Please give again, word for word, the line that contains "(.evclr (gno b))" and every line after it to the end of the data, with no other lines.

(Dataset excerpts)
______________________________

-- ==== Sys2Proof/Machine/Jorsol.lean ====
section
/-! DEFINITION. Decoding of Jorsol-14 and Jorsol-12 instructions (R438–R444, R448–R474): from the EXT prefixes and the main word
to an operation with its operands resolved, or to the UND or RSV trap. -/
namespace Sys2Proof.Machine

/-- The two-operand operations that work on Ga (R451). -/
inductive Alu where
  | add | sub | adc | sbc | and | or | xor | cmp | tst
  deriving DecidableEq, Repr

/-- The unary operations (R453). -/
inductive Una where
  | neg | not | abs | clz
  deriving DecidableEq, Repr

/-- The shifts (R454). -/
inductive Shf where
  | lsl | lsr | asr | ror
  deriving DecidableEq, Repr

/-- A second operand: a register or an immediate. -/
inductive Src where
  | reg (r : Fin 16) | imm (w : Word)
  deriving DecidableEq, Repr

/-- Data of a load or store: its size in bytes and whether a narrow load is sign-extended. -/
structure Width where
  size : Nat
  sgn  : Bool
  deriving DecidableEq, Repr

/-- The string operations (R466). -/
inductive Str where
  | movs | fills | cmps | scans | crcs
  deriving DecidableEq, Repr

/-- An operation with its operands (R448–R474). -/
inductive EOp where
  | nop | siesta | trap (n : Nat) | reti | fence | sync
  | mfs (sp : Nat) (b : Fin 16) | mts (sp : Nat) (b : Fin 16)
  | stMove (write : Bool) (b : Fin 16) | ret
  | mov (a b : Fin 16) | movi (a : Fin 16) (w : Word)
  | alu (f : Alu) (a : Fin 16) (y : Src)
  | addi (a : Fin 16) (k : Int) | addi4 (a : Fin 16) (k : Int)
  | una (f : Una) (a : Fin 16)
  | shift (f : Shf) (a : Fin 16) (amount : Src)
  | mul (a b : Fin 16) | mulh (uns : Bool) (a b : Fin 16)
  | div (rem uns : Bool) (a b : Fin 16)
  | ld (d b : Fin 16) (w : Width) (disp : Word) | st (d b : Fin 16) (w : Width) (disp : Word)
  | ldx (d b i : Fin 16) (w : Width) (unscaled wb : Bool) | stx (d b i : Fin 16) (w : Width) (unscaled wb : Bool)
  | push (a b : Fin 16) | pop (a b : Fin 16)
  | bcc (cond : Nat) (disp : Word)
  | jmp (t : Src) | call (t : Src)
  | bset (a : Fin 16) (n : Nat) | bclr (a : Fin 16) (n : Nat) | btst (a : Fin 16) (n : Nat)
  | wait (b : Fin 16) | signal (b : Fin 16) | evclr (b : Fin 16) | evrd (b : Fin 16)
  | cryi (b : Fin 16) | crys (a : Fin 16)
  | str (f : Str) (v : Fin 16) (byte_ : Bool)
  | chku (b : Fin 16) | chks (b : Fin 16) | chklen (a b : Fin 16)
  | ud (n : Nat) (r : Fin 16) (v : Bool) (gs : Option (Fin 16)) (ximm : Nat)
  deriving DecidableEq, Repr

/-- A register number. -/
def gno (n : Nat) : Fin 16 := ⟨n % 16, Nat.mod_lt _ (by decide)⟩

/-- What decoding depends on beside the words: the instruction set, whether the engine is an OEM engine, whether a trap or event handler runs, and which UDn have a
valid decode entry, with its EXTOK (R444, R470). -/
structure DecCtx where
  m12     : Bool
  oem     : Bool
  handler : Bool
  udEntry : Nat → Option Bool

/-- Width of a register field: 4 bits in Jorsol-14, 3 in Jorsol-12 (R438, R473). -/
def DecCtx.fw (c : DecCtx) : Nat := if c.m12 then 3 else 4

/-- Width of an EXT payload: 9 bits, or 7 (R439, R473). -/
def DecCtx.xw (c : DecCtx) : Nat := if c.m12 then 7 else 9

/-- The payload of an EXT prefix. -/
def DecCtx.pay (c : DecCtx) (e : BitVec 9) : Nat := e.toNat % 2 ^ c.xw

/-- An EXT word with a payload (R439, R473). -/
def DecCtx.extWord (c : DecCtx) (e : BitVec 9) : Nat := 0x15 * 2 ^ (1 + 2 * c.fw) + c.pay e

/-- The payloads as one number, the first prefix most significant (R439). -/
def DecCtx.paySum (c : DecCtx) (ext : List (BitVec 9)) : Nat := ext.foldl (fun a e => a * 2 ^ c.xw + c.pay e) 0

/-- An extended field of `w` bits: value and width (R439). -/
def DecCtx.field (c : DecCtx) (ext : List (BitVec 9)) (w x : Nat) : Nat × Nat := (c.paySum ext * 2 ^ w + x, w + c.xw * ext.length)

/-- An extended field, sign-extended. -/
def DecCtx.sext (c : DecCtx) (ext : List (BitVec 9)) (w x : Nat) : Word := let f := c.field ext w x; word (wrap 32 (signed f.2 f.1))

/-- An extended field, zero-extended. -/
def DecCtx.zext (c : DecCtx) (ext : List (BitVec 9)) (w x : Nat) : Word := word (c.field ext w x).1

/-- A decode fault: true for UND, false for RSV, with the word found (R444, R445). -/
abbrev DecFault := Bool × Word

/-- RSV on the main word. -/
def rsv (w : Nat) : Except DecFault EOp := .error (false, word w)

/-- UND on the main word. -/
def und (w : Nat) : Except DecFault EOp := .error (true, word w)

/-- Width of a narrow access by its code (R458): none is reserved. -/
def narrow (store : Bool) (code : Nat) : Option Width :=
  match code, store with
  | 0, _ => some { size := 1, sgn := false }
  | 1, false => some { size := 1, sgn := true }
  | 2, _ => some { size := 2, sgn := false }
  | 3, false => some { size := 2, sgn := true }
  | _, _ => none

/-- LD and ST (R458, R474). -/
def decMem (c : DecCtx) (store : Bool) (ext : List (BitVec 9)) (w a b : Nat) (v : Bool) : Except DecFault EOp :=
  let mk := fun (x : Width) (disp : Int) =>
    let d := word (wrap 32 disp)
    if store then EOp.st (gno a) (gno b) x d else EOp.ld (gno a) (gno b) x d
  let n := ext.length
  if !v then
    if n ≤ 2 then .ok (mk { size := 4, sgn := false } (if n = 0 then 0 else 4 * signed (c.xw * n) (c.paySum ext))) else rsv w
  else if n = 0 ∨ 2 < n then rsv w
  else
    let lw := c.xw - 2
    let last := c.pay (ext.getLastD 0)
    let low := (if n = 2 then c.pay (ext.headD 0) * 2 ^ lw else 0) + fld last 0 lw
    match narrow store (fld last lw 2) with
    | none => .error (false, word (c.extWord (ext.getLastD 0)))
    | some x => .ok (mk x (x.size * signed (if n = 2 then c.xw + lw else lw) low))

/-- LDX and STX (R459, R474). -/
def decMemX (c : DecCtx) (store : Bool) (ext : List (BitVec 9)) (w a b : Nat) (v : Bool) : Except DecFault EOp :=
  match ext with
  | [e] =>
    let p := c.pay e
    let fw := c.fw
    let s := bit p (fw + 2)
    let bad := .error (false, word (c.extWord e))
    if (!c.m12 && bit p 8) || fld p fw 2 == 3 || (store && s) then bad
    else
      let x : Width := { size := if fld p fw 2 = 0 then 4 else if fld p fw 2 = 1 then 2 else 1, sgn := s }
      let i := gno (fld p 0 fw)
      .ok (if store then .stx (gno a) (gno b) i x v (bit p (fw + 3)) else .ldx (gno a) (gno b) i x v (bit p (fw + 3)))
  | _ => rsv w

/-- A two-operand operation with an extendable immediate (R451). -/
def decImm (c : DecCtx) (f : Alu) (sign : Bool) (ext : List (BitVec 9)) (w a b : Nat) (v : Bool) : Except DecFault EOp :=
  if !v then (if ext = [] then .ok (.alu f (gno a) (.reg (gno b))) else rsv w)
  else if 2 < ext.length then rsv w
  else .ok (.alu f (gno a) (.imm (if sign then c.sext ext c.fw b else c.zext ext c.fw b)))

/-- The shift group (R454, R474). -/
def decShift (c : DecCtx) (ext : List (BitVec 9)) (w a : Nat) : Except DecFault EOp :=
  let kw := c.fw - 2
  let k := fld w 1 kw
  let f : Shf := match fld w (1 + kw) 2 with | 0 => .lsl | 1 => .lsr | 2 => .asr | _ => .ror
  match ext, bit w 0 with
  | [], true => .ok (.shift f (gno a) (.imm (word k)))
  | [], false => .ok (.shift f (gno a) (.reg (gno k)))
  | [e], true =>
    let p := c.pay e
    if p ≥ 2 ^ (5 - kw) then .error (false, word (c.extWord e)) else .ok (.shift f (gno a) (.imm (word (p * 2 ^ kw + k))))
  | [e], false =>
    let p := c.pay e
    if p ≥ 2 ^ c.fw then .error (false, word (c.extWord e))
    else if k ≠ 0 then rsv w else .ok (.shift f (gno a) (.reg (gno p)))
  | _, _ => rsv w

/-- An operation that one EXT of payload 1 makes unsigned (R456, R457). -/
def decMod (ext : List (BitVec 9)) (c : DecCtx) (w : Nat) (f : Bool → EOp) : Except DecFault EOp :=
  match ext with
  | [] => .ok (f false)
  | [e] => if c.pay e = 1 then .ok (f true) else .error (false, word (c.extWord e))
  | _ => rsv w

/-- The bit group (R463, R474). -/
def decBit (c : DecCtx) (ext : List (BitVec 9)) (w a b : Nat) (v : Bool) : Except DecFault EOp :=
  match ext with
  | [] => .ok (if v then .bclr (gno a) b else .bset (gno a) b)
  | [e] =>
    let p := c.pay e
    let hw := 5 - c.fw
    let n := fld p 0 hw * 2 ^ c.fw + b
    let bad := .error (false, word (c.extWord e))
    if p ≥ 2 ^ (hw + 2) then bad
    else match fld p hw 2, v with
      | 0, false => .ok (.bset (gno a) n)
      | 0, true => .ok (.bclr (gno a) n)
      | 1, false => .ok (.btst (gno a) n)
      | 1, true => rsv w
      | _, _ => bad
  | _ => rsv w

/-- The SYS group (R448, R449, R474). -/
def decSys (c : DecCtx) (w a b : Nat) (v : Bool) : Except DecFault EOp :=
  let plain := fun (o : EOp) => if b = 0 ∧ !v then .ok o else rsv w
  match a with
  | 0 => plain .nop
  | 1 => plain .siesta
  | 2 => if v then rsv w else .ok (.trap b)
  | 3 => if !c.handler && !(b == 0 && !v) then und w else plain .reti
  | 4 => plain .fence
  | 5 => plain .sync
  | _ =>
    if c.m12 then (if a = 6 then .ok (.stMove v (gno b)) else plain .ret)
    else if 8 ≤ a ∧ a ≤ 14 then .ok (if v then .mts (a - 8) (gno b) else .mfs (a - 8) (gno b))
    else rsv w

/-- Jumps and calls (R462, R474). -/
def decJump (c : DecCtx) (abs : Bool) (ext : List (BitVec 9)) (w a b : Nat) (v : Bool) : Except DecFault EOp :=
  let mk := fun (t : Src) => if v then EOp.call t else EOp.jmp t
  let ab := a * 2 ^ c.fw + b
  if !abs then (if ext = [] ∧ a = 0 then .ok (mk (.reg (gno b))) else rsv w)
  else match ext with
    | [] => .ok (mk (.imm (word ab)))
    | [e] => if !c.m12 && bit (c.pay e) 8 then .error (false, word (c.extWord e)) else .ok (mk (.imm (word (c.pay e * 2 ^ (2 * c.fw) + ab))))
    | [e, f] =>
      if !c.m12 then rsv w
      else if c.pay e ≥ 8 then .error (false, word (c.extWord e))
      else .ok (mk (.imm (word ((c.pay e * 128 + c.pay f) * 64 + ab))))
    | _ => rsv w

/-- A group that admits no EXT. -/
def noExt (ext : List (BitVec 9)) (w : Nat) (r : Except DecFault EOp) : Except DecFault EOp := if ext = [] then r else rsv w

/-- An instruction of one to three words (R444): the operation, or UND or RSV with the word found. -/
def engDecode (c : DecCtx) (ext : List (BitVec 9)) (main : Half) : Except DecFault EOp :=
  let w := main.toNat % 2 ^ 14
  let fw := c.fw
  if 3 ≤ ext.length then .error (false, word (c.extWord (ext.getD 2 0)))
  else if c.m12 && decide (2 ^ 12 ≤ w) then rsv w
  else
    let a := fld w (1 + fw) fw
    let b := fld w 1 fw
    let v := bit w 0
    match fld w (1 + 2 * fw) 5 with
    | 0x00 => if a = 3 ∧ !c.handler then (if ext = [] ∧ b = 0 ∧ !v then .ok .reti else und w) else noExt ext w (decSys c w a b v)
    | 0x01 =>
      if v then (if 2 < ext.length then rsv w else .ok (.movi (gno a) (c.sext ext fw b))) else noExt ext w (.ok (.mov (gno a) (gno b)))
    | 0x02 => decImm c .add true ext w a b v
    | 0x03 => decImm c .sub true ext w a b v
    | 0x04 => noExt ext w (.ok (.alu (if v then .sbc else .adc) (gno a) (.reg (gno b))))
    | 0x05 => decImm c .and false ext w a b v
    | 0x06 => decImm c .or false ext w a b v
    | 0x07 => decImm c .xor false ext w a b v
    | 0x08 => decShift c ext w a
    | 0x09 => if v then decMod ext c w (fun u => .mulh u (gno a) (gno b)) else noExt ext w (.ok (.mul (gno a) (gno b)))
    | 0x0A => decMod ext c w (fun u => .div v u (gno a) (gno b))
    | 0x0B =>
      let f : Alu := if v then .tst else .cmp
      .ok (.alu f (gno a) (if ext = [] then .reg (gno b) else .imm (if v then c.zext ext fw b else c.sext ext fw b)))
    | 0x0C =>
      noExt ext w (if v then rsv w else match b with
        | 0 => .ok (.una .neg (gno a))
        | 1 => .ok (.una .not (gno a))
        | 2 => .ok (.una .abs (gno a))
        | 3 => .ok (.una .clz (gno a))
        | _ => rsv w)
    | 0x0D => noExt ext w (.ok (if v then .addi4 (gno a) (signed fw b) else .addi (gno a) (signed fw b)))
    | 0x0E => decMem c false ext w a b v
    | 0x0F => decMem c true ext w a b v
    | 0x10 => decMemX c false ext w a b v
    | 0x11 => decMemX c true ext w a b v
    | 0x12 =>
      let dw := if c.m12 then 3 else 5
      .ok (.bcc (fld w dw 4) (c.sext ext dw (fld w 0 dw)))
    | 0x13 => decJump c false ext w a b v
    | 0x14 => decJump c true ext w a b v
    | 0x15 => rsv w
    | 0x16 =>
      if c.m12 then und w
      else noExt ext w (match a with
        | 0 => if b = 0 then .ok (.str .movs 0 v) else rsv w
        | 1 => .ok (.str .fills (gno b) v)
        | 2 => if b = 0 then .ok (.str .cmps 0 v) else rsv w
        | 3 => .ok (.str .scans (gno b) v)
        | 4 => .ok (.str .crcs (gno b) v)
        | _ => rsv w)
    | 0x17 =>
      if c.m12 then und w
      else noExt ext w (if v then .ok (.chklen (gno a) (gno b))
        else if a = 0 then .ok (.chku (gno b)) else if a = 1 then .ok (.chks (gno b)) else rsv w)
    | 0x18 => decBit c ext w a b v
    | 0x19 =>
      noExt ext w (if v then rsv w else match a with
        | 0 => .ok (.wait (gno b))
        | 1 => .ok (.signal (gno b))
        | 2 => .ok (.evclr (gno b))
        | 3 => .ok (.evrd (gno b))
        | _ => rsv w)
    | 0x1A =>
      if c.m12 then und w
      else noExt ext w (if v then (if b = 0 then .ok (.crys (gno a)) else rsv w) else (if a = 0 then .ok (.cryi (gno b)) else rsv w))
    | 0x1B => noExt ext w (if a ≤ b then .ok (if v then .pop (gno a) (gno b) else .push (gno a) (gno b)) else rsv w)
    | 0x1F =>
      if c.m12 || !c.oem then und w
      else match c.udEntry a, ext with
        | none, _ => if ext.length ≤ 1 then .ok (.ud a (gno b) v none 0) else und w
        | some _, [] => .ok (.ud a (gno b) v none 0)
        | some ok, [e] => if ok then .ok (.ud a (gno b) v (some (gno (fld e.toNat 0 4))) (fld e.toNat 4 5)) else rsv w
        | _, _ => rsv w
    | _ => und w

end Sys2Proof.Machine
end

______________________________

#### WRITTEN REPLY
        | 2 => .ok (.evclr (gno b))
        | 3 => .ok (.evrd (gno b))
        | _ => rsv w)
    | 0x1A =>
      if c.m12 then und w
      else noExt ext w (if v then (if b = 0 then .ok (.crys (gno a)) else rsv w) else (if a = 0 then .ok (.cryi (gno b)) else rsv w))
    | 0x1B => noExt ext w (if a ≤ b then .ok (if v then .pop (gno a) (gno b) else .push (gno a) (gno b)) else rsv w)
    | 0x1F =>
      if c.m12 || !c.oem then und w
      else match c.udEntry a, ext with
        | none, _ => if ext.length ≤ 1 then .ok (.ud a (gno b) v none 0) else und w
        | some _, [] => .ok (.ud a (gno b) v none 0)
        | some ok, [e] => if ok then .ok (.ud a (gno b) v (some (gno (fld e.toNat 0 4))) (fld e.toNat 4 5)) else rsv w
        | _, _ => rsv w
    | _ => und w

end Sys2Proof.Machine
end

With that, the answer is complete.